Well, I went jogging with my training buddies yesterday. We have a prescribed training schedule to prepare for our half marathon in Toronto at the end of September. This is the first time I've run with these two women. Typically, I run alone, and so I haven't realized that I've been running badly. That is, running at a too-high intensity for me. Because though I talk to myself most of the day, for some reason I don't when I jog.
I found I couldn't talk. In fact, I lost my breath a few times. Several times. I don't know how many times.
I mentioned breathing difficulties to my coach last week, and he asked me the question: "Could you have asthma?"
Just as a few weeks ago my Pilates instructor, in the middle of whipping my carcass through an hour-long routine, asked me, "Do you have asthma?"
I try to ignore them, but after yesterday's run, really, I can't. I've been busted.

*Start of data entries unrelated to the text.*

-- ==== Sys2Proof/Machine/HostPorts.lean ====
section
/-! DEFINITION. The host ports: links and resets, channels, intake, delivery, and the load of I-memory (R149, R150, R357 to R380). -/

namespace Sys2Proof.Machine
open Sys2Proof

/-! ### Channels -/

/-- Owner function of a channel: 0 the PF, k + 1 the VF k (R361). -/
def State.chOwner (s : State) (h : Nat) : Nat := s.rd F.PCIE_CHAN_OWNER_FUNC (h / 128) (h % 128)

/-- Whether a source may write a channel's block (R361, R455). -/
def State.mayChannel (s : State) (src : Source) (h : Nat) : Bool :=
  s.rd F.TOP_STATUS_READY == 1 && match src with
    | .pf p => p == h / 128 && s.chOwner h == 0
    | .vf p k => p == h / 128 && s.chOwner h == k + 1
    | .mgmt => false

/-- CH_CTRL.ENABLE is written (R362). -/
def State.chEnable (s : State) (src : Source) (h : Nat) (v : Bool) : State :=
  if s.mayChannel src h then (s.wr F.CH_ENABLE h 0 (b2n v)).dueAsk h else s

/-- CH_CTRL.RESET is written: performed only while ENABLE is 0 (R362, R379). -/
def State.chReset (s : State) (src : Source) (h : Nat) : State :=
  if s.mayChannel src h ∧ s.rd F.CH_ENABLE h = 0 then
    let s := (((s.wr F.CH_HEAD h 0 0).wr F.CH_FETCHED h 0 0).wr F.CH_TAIL_SEEN h 0 0).wr F.CH_DELIVERED h 0 0
    (s.wr F.CH_DOWN h 0 0).onChan h (fun _ => Chan.reset)
  else s

/-- CHANNEL_ENABLE (R362). -/
def execChannelEnable (src : Source) (h : Nat) (v : Bool) (s : State) : Host.Outcome State Fault Refusal := onSrc src <|
  onUnit nChans h s fun s => s.chEnable src h v

/-- CHANNEL_RESET (R379). -/
def execChannelReset (src : Source) (h : Nat) (s : State) : Host.Outcome State Fault Refusal := onSrc src <|
  onUnit nChans h s fun s => s.chReset src h

/-- One FUNC field of CHAN_OWNER is written (R361): a change for an enabled channel, or a VF's seventeenth channel, is dropped. -/
def State.chanOwnerField (s : State) (port c v : Nat) : State :=
  let others := ((List.range 128).filter (fun i => i != c && s.rd F.PCIE_CHAN_OWNER_FUNC port i == v)).length
  if s.rd F.PCIE_CHAN_OWNER_FUNC port c = v then s
  else if s.rd F.CH_ENABLE (128 * port + c) = 1 ∨ (v ≠ 0 ∧ 16 ≤ others) then s.cfgReject .pcie port
  else s.wr F.PCIE_CHAN_OWNER_FUNC port c v

/-- A write of CHAN_OWNER[j] (R361, R380, R509). -/
def State.chanOwnerWrite (s : State) (src : Source) (port j v : Nat) : State :=
  if s.mayWrite src = false then s
  else if (List.range 4).any (fun k => decide (16 < bitsOf v (8 * k) 5)) then s.cfgReject .pcie port
  else forN 4 s (fun s k => s.chanOwnerField port (4 * j + k) (bitsOf v (8 * k) 5))

/-- CHAN_OWNER (R361). -/
def execChanOwner (src : Source) (port j : Nat) (v : Word) (s : State) : Host.Outcome State Fault Refusal := onSrc src <|
  onUnit 2 port s fun s => if j < 32 then s.chanOwnerWrite src port j v.toNat else s

/-! ### Tail words and due times (R35, R59, R364) -/

/-- TAIL_VALUE (R35, R364): the tail read of channel h returns, or (none) ends in error, which the port reports through AER. [DEDUCED, log entry 50] -/
def execTailValue (h : Nat) (v : Option DWord) (s : State) : Host.Outcome State Fault Refusal :=
  onUnit nChans h s fun s =>
    if (s.chan h).tailAsked = false then s
    else
      let s := s.onChan h (fun c => { c with tailAsked := false })
      match v with
      | none => s.emit "AER" [h / 128]
      | some w =>
        let t := w.toNat % 2 ^ 32
        if s.rd F.CH_ENABLE h = 0 ∨ s.rd F.CH_DOWN h = 1 then s
        else if 2 ^ s.rd F.CH_LOG2 h < (t + 2 ^ 32 - s.rd F.CH_HEAD h) % 2 ^ 32 then s.wr F.CH_RING_ERR h 0 1
        else if t = s.rd F.CH_TAIL_SEEN h then s
        else ((s.wr F.CH_TAIL_SEEN h 0 t).onChan h (fun c => { c with marks := c.marks ++ [(t, c.tailTime)] })).dueAsk h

I have real breathing difficulties, actually, but I keep trying to ignore them so they will go away. And though I am much better off than before, breathing much better for much longer, I still can't ignore my lungs entirely. Yesterday I couldn't. So, this morning I started using inhalers again. And today I'm going to focus on slowing down. Again.

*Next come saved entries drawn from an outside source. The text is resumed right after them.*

/-! ### Power levels (R418, R419) -/

/-- Step 3 for the power level: a lower level runs at once; a higher one runs once its voltage is there. [DEDUCED, log entry 57] -/
def State.applyPl (s : State) : State :=
  let t := s.rd F.PWR_PL
  let e := s.rd F.PWR_PL_EFF
  if t < e then
    if s.pwr.raise = some t then
      (if s.pwr.raised then ((s.wr F.PWR_PL_EFF 0 0 t).wr F.PWR_RAISING 0 0 0).onPwr (fun p => { p with raise := none, raised := false }) else s)
    else (s.wr F.PWR_RAISING 0 0 1).onPwr (fun p => { p with raise := some t, raised := false })
  else ((s.wr F.PWR_PL_EFF 0 0 t).wr F.PWR_RAISING 0 0 0).onPwr (fun p => { p with raise := none, raised := false })

/-- VOLTAGE_RAISED (R419): the regulators have reached the voltage of the level being raised to. -/
def execVoltageRaised (s : State) : Host.Outcome State Fault Refusal :=
  .next (
    if s.pwr.raise.isNone then s
    else
      let s := s.onPwr (fun p => { p with raised := true })
      if s.plaza.ticked then s else s.applyPl)

/-! ### Warm-up ballast (R429, R440, R441) -/

/-- Whether warm-up ballast is to run. -/
def State.warmWanted (s : State) : Bool := s.coldHold && s.rd F.PWR_WARMUP_EN == 1 && decide (s.rd F.THM_STATE_HIGH < 2)

/-- Warm-up starts or stops: the arrays of the AD domains that are ON begin to ramp. -/
def State.warmUp (s : State) : State :=
  if s.warmWanted = s.pwr.warming then s
  else
    let on := s.warmWanted
    let s := s.onPwr (fun p => { p with warming := on })
    (List.range nBlks).foldl (fun s p =>
      if s.domOn (distOf p) && !(s.blk p).core.running && s.ballast p then
        match on, (s.blk p).mx.ramp with
        | true, .off => (s.cycles F.BLK_MX_BALLAST_CYCLES p).onMx p (fun m => { m with ramp := .up 1 })
        | false, .up l => s.onMx p (fun m => { m with ramp := .down l })
        | _, _ => s
      else s) s

/-! ### Switched domains (R420 to R422) -/

/-- The state that counts for the checks of R421: a domain that is SWITCHING counts as being where it goes. -/
def State.domGoes (s : State) (n : Nat) : Nat := if s.domState n = 3 then (s.dom n).target else s.domState n

/-- Why a request is refused (R421): 0 not, 1 dependency, 2 district dark. -/
def State.domRefusal (s : State) (n req : Nat) : Nat :=
  if n < 16 ∧ 1 ≤ req then
    (if s.rd F.PWR_LDO_DARK 0 n = 1 then 2 else if s.domGoes (16 + n / 2) = 0 then 1 else 0)
  else if 16 ≤ n ∧ n < 24 ∧ req ≤ 1 then
    (if s.domGoes (2 * (n - 16)) = 2 ∨ s.domGoes (2 * (n - 16) + 1) = 2 then 1 else 0)
  else if 24 ≤ n ∧ n < 28 ∧ req = 0 then (if s.domGoes 29 = 2 then 0 else 1)
  else 0

/-- A domain enters a state. -/
def State.domEnter (s : State) (n st : Nat) : State :=
  let s := ((s.wr F.DOM_STATE n 0 st).onDom n (fun _ => ⟨st, false, false, 0⟩)).warmUp
  if st = 2 then s.setEvt .dom n 4 else s

/-- A domain starts to switch; every port is DOWN while FABRIC is not ON (R403). [DEDUCED, log entry 55] -/
def State.domStart (s : State) (n : Nat) (d : Dom) : State :=
  let s := (((s.wr F.DOM_STATE n 0 3).wr F.DOM_STEP n 0 0).wr F.DOM_PENDING_HEADROOM n 0 0).onDom n (fun _ => d)
  if n = 28 ∧ d.leaving = true then forN 8 s (fun s p => s.portLose p 0) else s

/-- A request takes effect (R421, R422). RET to OFF runs the actions of OFF too. [DEDUCED, log entry 55] -/
def State.applyDom (s : State) (n req : Nat) : State :=
  let why := s.domRefusal n req
  let st := s.domState n
  let d := s.dom n
  if why ≠ 0 then (s.wr F.DOM_REFUSED n 0 why).setEvt .dom n 6
  else if st = req then s
  else if st = 3 then
    if d.leaving then s.onDom n (fun d => { d with target := req })
    else if req = 0 then (if d.fromRet then s.domStart n ⟨0, false, true, 0⟩ else (s.wr F.DOM_STEP n 0 0).domEnter n 0)
    else s.onDom n (fun d => { d with target := req })
  else if st = 2 ∨ req = 0 then s.domStart n ⟨req, false, true, 0⟩
  else s.domStart n ⟨req, decide (st = 1), false, 0⟩

/-- The requests of a gap in two passes (R421). -/
def State.applyDoms (s : State) : State :=
  let q := s.later.doms
  let s := s.onLater (fun l => { l with doms := [] })
  let low := (List.range 30).filter (fun n => decide (q.get n 3 < 2))
  let up := (((List.range 14).map (fun n => n + 16)) ++ List.range 16).filter (fun n => decide (q.get n 3 = 2))
  (low ++ up).foldl (fun s n => s.applyDom n (q.get n 0)) s

/-- A request is written (R417, R421, R509). -/
def State.domReq (s : State) (n v : Nat) : State :=
  if v % 4 = 3 then s.cfgReject .dom n
  else
    let s := (s.wr F.DOM_STATE_REQ n 0 v).onLater (fun l => { l with doms := SMap.put n (v % 4) l.doms })
    if s.plaza.ticked then s else s.applyDoms

/-- A write of DOM[n].REQ (R421): dropped where the source has no authority (R375). -/
def State.domWrite (s : State) (src : Source) (n v : Nat) : State :=
  if s.mayWrite src = false then s
  else if s.hasAuth src = false then s.authReject src
  else s.domReq n v

/-- DOMAIN_REQUEST (R421). -/
def execDomainRequest (src : Source) (n : Nat) (v : Word) (s : State) : Host.Outcome State Fault Refusal := onSrc src <|
  onUnit 30 n s fun s => s.domWrite src n v.toNat

/-- Quadrant segment of a domain (R422); FABRIC and MEMIF have one of their own. -/
def segOf (n : Nat) : Nat := if n < 16 then n / 4 else if n < 24 then (n - 16) / 2 else if n < 28 then n - 24 else n

/-- Steps of a switch-on. -/
def Dom.steps (d : Dom) : Nat := if d.fromRet then 4 else 16

/-- Whether a domain has a step to make (R421, R422). -/
def State.domWaits (s : State) (n : Nat) : Bool :=
  s.domState n == 3 && !(s.dom n).leaving && decide (s.rd F.DOM_STEP n < (s.dom n).steps) && (decide (16 ≤ n) || s.domOn (16 + n / 2))

/-- Whether a step goes ahead (R422). [DEDUCED, log entry 55] -/
def State.headroom (s : State) (n : Nat) : Bool :=
  decide (s.pwr.vin + 3000 ≤ 1000 * s.rd F.PWR_I_HEAD)
    && (decide (28 ≤ n) || (List.range 28).all (fun m => m == n || segOf m != segOf n || !s.domOn m || decide (s.rd F.PWR_I_DOM 0 m ≤ 900 * domPeak m)))

/-- SWITCH_STEP (R422): the next step of domain n falls due: it is made, or paused for 1 µs. Within a segment the waiting domain of
the lowest number is served. [DEDUCED, log entry 55] -/
def execSwitchStep (n : Nat) (s : State) : Host.Outcome State Fault Refusal :=
  onUnit 30 n s fun s =>
    if s.domWaits n = false ∨ (List.range n).any (fun m => segOf m == segOf n && s.domWaits m) = true then s
    else if s.headroom n then s.wr F.DOM_STEP n 0 (s.rd F.DOM_STEP n + 1)
    else
      let s := (s.inc F.DOM_PAUSE_US n 0).onDom n (fun d => { d with paused := d.paused + 1 })
      if (s.dom n).paused = 200 then (s.wr F.DOM_PENDING_HEADROOM n 0 1).setEvt .dom n 5 else s

/-- Blocks of a BL domain. -/
def blBlks (n : Nat) : List Nat := (List.range 68).map (fun i => 68 * (n - 16) + i)

/-- Whether the unit of a page has checkers in a domain (R308). -/
def inDomain (n page : Nat) : Bool :=
  match pageOf page with
  | some (.blk, p) => if n < 16 then distOf p == n else decide (16 ≤ n) && decide (n < 24) && distOf p / 2 == n - 16
  | some (.slc, k) => n == 24 + k / 32
  | some (.gath, d) => n == 16 + d / 2
  | some (.fab, _) => n == 28
  | some (.memc, _) => n == 29
  | _ => false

Here's the point. There is a point in here: Though our bodies feel like going faster as they become stronger, we must attend to our whole bodies. Our entire systems. And my whole system is encouraging me to find a slower pace to complete these miles.
Does this feel like defeat? Well, no, not really. I've been mildly interested in completing faster miles, but I'm more interested in putting in the time at my own personal best/safest effort. That is, I'm more interested in burning calories and getting fitter over the long run than I am in competing. I'm clear about my goal: I am in this for fitness.

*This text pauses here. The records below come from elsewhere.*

/-- HELD_ADMIT gives the oldest HELD request of a bank a slot that its bank and its caps have free. LINE_REQUEST gives a waiting request a slot,
marks it HELD where its bank takes none, or leaves it waiting for want of room; it issues one column command for the read that the rules pick,
in PARTITION mode among those of the partition whose turn it is; it issues a write of a batch; and with nothing to do it changes nothing. -/
def Obligations.ControllersAdmitAndServe : Prop :=
  ∀ (s : State) (d : Nat), d < nDist →
    (∀ bank x, bestBy (GMiss.older s) ((s.groupMiss d).filter (fun x => x.2.stage == .held && s.bankOf d x.2.line == bank)) = some x →
      s.bankSlots d bank < 64 → s.slotRoom d x.2 = true →
      ∃ t, exec (.heldAdmit d bank) s = .next t ∧ slotTaken s t d x.1 x.2 ∧ t.dram = s.dram ∧ t.memcs = s.memcs)
    ∧ (∀ x, waitingOf s d = [x] → (s.mem d).writes = [] → s.servable d = [] →
      let shut := s.bankShut d (s.bankOf d x.2.line)
      (shut = true → s.heldFor x.1 (s.bankOf d x.2.line) < 16 →
        ∃ t, exec (.lineRequest d) s = .next t ∧ missesMapped s t x.1 x.2.line (fun y => { y with stage := .held }) ∧ t.dram = s.dram ∧ t.memcs = s.memcs
          ∧ t.rd F.SLC_HELD x.1 = satAdd (2 ^ F.SLC_HELD.width - 1) (s.rd F.SLC_HELD x.1) 1)
      ∧ (shut = false → s.slotRoom d x.2 = true → (s.mem d).keys.contains x.2.keyh = false →
        ∃ t, exec (.lineRequest d) s = .next t ∧ slotTaken s t d x.1 x.2 ∧ t.dram = s.dram ∧ t.memcs = s.memcs
          ∧ t.rd F.MEMC_KEY_MISS d = satAdd (2 ^ F.MEMC_KEY_MISS.width - 1) (s.rd F.MEMC_KEY_MISS d) 1)
      ∧ (shut = false → s.slotRoom d x.2 = false → ∃ t, exec (.lineRequest d) s = .next t ∧ t = { s with regs := t.regs, free := t.free }))
    ∧ (∀ x aged, waitingOf s d = [] → s.writeMode d = false → s.partition d = false → s.pickMem d true (s.servable d) = some (x, aged) → checksClean s d →
      ∃ t, exec (.lineRequest d) s = .next t ∧ columnIssued s t d x)
    ∧ (∀ i x aged, waitingOf s d = [] → s.writeMode d = false → s.partition d = true → s.rotTurn d (s.servable d) = some i → checksClean s d →
      s.pickMem d false ((s.servable d).filter (fun x => x.2.part == s.rd F.MEMC_ROT_ENTRY d (((s.mem d).rot + i) % 16))) = some (x, aged) →
      ∃ t, exec (.lineRequest d) s = .next t ∧ columnIssued s t d x ∧ (t.mem d).rot = ((s.mem d).rot + i + 1) % 16)
    ∧ (∀ w, waitingOf s d = [] → s.writeMode d = true → s.pickWrite d = some w →
      ∃ t, exec (.lineRequest d) s = .next t ∧ t = { s with regs := t.regs, memcs := t.memcs } ∧ memsBut d s t ∧ (t.mem d).writes = (s.mem d).writes.erase w
        ∧ (t.mem d).batch = (if (s.mem d).writes.erase w = [] then 0 else if (s.mem d).batch = 0 then 31 else (s.mem d).batch - 1))
    ∧ (waitingOf s d = [] → (s.mem d).writes = [] → s.servable d = [] → exec (.lineRequest d) s = .next s)

/-- KEY_FETCH and CHECK_MISS: the fetched key, or check burst, is held by the controller, and no request of the group waits for it any more;
external memory is as before. -/
def Obligations.ControllersFetchKeysAndChecks : Prop :=
  ∀ (s : State) (d : Nat), d < nDist →
    (∀ h x, (s.groupMiss d).find? (fun x => x.2.keyWait && x.2.keyh == h) = some x →
      ∃ t, exec (.keyFetch d h) s = .next t ∧ h ∈ (t.mem d).keys ∧ (t.mem d).keys.length ≤ max 256 (s.mem d).keys.length ∧ memsBut d s t
        ∧ t.dram = s.dram ∧ t.sectors = s.sectors ∧ t.regs = s.regs ∧ t.blks = s.blks
        ∧ (∀ y ∈ t.groupMiss d, y.2.keyh = h → y.2.keyWait = false))
    ∧ (∀ x, bestBy (GMiss.older s) ((s.groupMiss d).filter (fun x => x.2.checkWait)) = some x →
      ∃ t, exec (.checkMiss d) s = .next t ∧ (t.mem d).holds (s.checkOf d x.2.line) = true ∧ memsBut d s t ∧ t.dram = s.dram ∧ t.blks = s.blks
        ∧ regsBut [keyOf F.MEMC_ROW_HITS d 0, keyOf F.MEMC_ROW_MISSES d 0] s t
        ∧ (∀ y ∈ t.groupMiss d, s.checkOf d y.2.line = s.checkOf d x.2.line → y.2.checkWait = false))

And I can't get more fit if I hurt myself. And I'm more likely to stop working out if it just hurts too much. So, I'll slow down.
My ego is fight this idea even as I write this. But I can't "play through" asthma. I can't do anything but slow down, stop, or fall over.
I've had to slow down several times over the course of the past few years. I was forced to slow down while learning to swim again, slow down when I returned to dance classes, slow down my weight loss, lower my expectations, look for long low advancements. Slow, steady, performance increases.
It's hard for me to do that. I have the patience of a two-year-old. I like to imagine that I've unearthed an athlete from beneath the ruins of a tired, flabby middle-aged woman, but that's pretty far from the truth.
Though I have made great strides in making my body more fit, I can't undo 20 years of inertia quite that quickly. I can't undo my history of pneumonia and bronchitis. I can't unsmoke all those cigarettes in my past or erase the car accident that banged up my right knee. There is no way to eliminate the long-term effects of my excess weight on my hips and knees and ankles.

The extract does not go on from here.